- **Information given**
-- ==== Sys2Proof/Machine/Clock.lean ====
section
/-! DEFINITION. The time reference (R86), the UTC offset (R108), the neighbours and path delays of FiminLink (R365, R374),
and PTP (R361, R362). -/

namespace Sys2Proof.Machine

/-! ### UTC offset (R108) -/

/-- Number of the present UTC day. -/
def State.utcDay (s : State) : Nat := (utcMicros s.now s.tb.utc.toInt / 86400000000).toNat

/-- A PTP offset in force, with the leap seconds it announces for today (R108). An announcement that stands keeps its day to the end
of the leap second. -/
def State.ptpUtc (s : State) (ofs : Half) (leap61 leap59 : Bool) : State :=
  let stands := (leap61 && s.tb.leap61) || (leap59 && s.tb.leap59)
  let old := s.tb.leapDay
  let s := { s with tb := { s.tb with utc := ofs, utcSrc := .ptp } }
  let keep := stands && (s.tb.inLeap || s.utcDay == old)
  { s with tb := { s.tb with leap61 := leap61, leap59 := leap59,
                             leapDay := if keep then old else if leap61 || leap59 then s.utcDay else 0 } }

/-- No PTP offset is valid any more: the last value of host software, else 0 and unknown (R108). -/
def State.dropPtpUtc (s : State) : State :=
  if s.tb.utcSrc ≠ .ptp then s
  else
    let t := { s.tb with leap61 := false, leap59 := false, leapDay := 0 }
    match s.tb.utcHost with
    | some v => { s with tb := { t with utc := v, utcSrc := .host } }
    | none => { s with tb := { t with utc := 0, utcSrc := .none } }

/-! ### The ring (R365, R372, R376, R378) -/

/-- Address m is in the configuration. -/
def State.configured (s : State) (m : Nat) : Bool := bit s.cfg.present m
/-- The next configured address above m, wrapping around (R365). -/
def State.higher (s : State) (m : Nat) : Nat := (((List.range 16).map (fun i => (m + 1 + i) % 16)).find? s.configured).getD m
/-- The next configured address below m, wrapping around (R365). -/
def State.lower (s : State) (m : Nat) : Nat := (((List.range 16).map (fun i => (m + 15 - i) % 16)).find? s.configured).getD m

/-- FiminLink works here: configured, in service, with its clock (R372, R377). -/
def State.flkUp (s : State) : Bool :=
  s.coreUp && s.loaded && s.cfg.flkEn && decide (s.flk.role ≠ .off) && !s.isOut (siteSpine 0 0 8)

/-- This module sends its slot (R376, R377, R380). -/
def State.sends (s : State) : Bool :=
  s.flkUp && !s.flk.left && (s.flk.role == .run || (s.flk.role == .join && s.tb.lock))

/-- Another module sends its slot, as this one hears it (R376, R380). -/
def State.peerSends (s : State) (m : Nat) : Bool :=
  let p := s.peer m
  !p.leave && (p.adm || p.heard s.cycNo || p.heard (s.cycNo - 1))

/-- Bit of a word of a slot body. -/
def bodyBit (b : List Byte) (byteNo i : Nat) : Bool := bit (word4 (b.drop byteNo)) i

/-- Module m reports module k admitted (R370). -/
def State.admits (s : State) (m k : Nat) : Bool :=
  if m = s.modAddr then (s.peer k).adm else bodyBit (s.peer m).body 20 k

/-- Addresses that send at present. -/
def State.senders (s : State) : List Nat :=
  (List.range 16).filter (fun m => if m = s.modAddr then s.sends else s.peerSends m)

/-- In service on FiminLink: sending, and reported in ADM by every other sending module (R378). -/
def State.ringService (s : State) : List Nat :=
  s.senders.filter (fun m => s.senders.all (fun k => k == m || s.admits k m))

/-! ### The reference (R86) -/

/-- The MAC whose port is in the state SLAVE (R361). -/
def State.slavePort (s : State) : Option Nat := (List.range 4).find? (fun m => (s.mac m).port == 9)

/-- PTP of the slot: a PTP slave port, locked (R370). -/
def State.ptpLocked (s : State) : Bool := s.slavePort.isSome && s.tb.lock

/-- The reference as R86 chooses it, seen from this module. -/
def State.reference (s : State) : Nat :=
  let l := s.ringService
  let ptp := fun m => if m = s.modAddr then s.ptpLocked else bodyBit (s.peer m).body 0 11
  match l.find? ptp with
  | some m => m
  | none => l.head?.getD s.modAddr

/-- This module follows a reference: itself by PTP, host time or holdover, another over FiminLink (R86). -/
def State.setReference (s : State) (r : Nat) : State :=
  let a := BitVec.ofNat 4 r
  if r = s.modAddr then
    match s.slavePort with
    | some p => s.setSource 0 a (BitVec.ofNat 2 p)
    | none => s.setSource (if s.tb.src = 3 then 3 else 2) a 0
  else s.setSource 1 a 0

/-- Off the ring or isolated a module is its own reference; the ring master chooses by R86; a follower takes the reference
from SYNC (R86, R371, R381). -/
def State.refreshRef (s : State) : State :=
  if !s.flkUp || s.flk.isol then s.setReference s.modAddr
  else if s.flk.isMaster then s.setReference s.reference
  else if s.tb.refAddr.toNat = s.modAddr then s.setReference s.modAddr
  else s

/-- This module is its own reference. -/
def State.ownRef (s : State) : Bool := s.tb.refAddr.toNat == s.modAddr && s.tb.src != 1

/-! ### PTP (R361, R362) -/

/-- PTP profile. -/
def State.ptpProfile (s : State) : Nat := fld s.net.ptpCfg 1 0
/-- PTP is enabled on MAC m (R363). -/
def State.ptpEnabled (s : State) (m : Nat) : Bool :=
  s.ptpProfile != 0 && bit s.net.ptpCfg (16 + m) && (s.mac m).en && !s.isOut (siteSpine 0 1 m)
/-- The PTP port of MAC m sends and receives. -/
def State.ptpRuns (s : State) (m : Nat) : Bool := s.coreUp && s.ptpEnabled m && (s.mac m).link

/-- The port state of MAC m. -/
def State.setPort (s : State) (m : Nat) (v : BitVec 4) : State := s.updMac m (fun k => { k with port := v })

/-- The port of MAC m follows its enables and its link: DISABLED, INITIALIZING while the link is down, LISTENING once it
runs (R361). The source is chosen again. -/
def State.portCheck (s : State) (m : Nat) : State :=
  let p := (s.mac m).port
  let q : BitVec 4 := if !s.ptpEnabled m then 3 else if !(s.mac m).link then 1 else if p = 3 ∨ p = 1 ∨ p = 2 then 4 else p
  let s := s.updMac m (fun k => { k with port := q, asCap := k.asCap && q.toNat ≥ 4 })
  s.when (p == 9 && q != 9) (fun s => s.dropPtpUtc.refreshRef)

/-- An Announce: the master of the best master clock algorithm makes this port the slave port and every other one PASSIVE;
any other leaves this one PASSIVE (R361). -/
def State.announce (s : State) (m : Nat) (best : Bool) : State :=
  if best then
    let s := s.each 4 (fun s k => s.when (k != m && decide ((s.mac k).port.toNat ≥ 8)) (fun s => s.setPort k 7))
    s.when ((s.mac m).port != 9) (fun s => s.setPort m 8)
  else s.setPort m 7

/-- PTP_MESSAGE_RECEIVE (R361, R362): a completed Sync measurement disciplines the timebase of a module that is its own
reference; an Announce moves the port and carries the UTC offset (R108). -/
def execPtpMessageReceive (m : Fin 4) (msg : PtpMsg) (s : State) : Host.Outcome State Fault Refusal :=
  let i := m.val
  if !s.ptpRuns i then .next s
  else
    let s := s.macStat i 14
    let s := if s.ptpProfile = 3 then (let r := s.takeBool; r.2.updMac i (fun k => { k with asCap := r.1 })) else s
    match msg with
    | .sync off =>
      let s := s.when ((s.mac i).port == 8) (fun s => (s.setPort i 9).refreshRef)
      if (s.mac i).port = 9 ∧ s.tb.src = 0 then doneSettled (s.measure off true) else doneSettled s
    | .announce best utc valid scale l61 l59 =>
      let s := s.announce i best
      let s := s.refreshRef
      if !best || !s.ownRef then doneSettled s
      else if valid && scale then doneSettled (s.ptpUtc utc l61 l59)
      else doneSettled s.dropPtpUtc

/-- ANNOUNCE_RECEIPT_TIMEOUT (R361): the port leaves SLAVE, UNCALIBRATED or PASSIVE for LISTENING. -/
def execAnnounceReceiptTimeout (m : Fin 4) (s : State) : Host.Outcome State Fault Refusal :=
  let p := (s.mac m.val).port
  if p.toNat < 7 then .next s
  else
    let s := s.setPort m.val 4
    doneSettled (s.when (p == 9) (fun s => s.dropPtpUtc.refreshRef))

/-- PTP_DELAY_REQUEST_SEND (R361, R362): Delay_Req by a slave port, Pdelay_Req by any running port of a peer-to-peer
profile. -/
def execPtpDelayRequestSend (m : Fin 4) (s : State) : Host.Outcome State Fault Refusal :=
  let i := m.val
  if s.ptpRuns i && (s.ptpProfile != 1 || decide ((s.mac i).port.toNat ≥ 8)) then
    let s := (s.emit (.ptp i (s.mac i).ptpSeq)).updMac i (fun k => { k with ptpSeq := k.ptpSeq + 1 })
    doneSettled (s.macStat i 15)
  else .next s

/-- CLK_INC_LO_READ (R492, R496): the low word, with the host's latch of the high word taken. -/
def execClkIncLoRead (s : State) : Host.Outcome State Fault Refusal :=
  doneSettled ({ s with clk := { s.clk with incHi := s.tb.inc.extractLsb' 32 32 } }.ret (s.tb.inc.extractLsb' 0 32))

/-- The counter that STAT_SEL selects; 16 to 63 read 0 (R363). -/
def State.statWord (s : State) : Dword :=
  Tab.get 0 (s.mac (fld s.net.statSel 1 0)).stat (fld s.net.statSel 7 2)

/-- STAT_LO_READ (R363, R492): the low word, with the host's latch of the high word taken. -/
def execStatLoRead (s : State) : Host.Outcome State Fault Refusal :=
  let v := s.statWord
  doneSettled ({ s with net := { s.net with statHi := v.extractLsb' 32 32 } }.ret (v.extractLsb' 0 32))

end Sys2Proof.Machine
end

- **What you are asked to do**
Everything in the material above from the line that has "utcSrc := .host" through the line that has "def State.flkUp (s" must be duplicated exactly, with no other lines given.

- **Task answer**
    | some v => { s with tb := { t with utc := v, utcSrc := .host } }
    | none => { s with tb := { t with utc := 0, utcSrc := .none } }

/-! ### The ring (R365, R372, R376, R378) -/

/-- Address m is in the configuration. -/
def State.configured (s : State) (m : Nat) : Bool := bit s.cfg.present m
/-- The next configured address above m, wrapping around (R365). -/
def State.higher (s : State) (m : Nat) : Nat := (((List.range 16).map (fun i => (m + 1 + i) % 16)).find? s.configured).getD m
/-- The next configured address below m, wrapping around (R365). -/
def State.lower (s : State) (m : Nat) : Nat := (((List.range 16).map (fun i => (m + 15 - i) % 16)).find? s.configured).getD m

/-- FiminLink works here: configured, in service, with its clock (R372, R377). -/
def State.flkUp (s : State) : Bool :=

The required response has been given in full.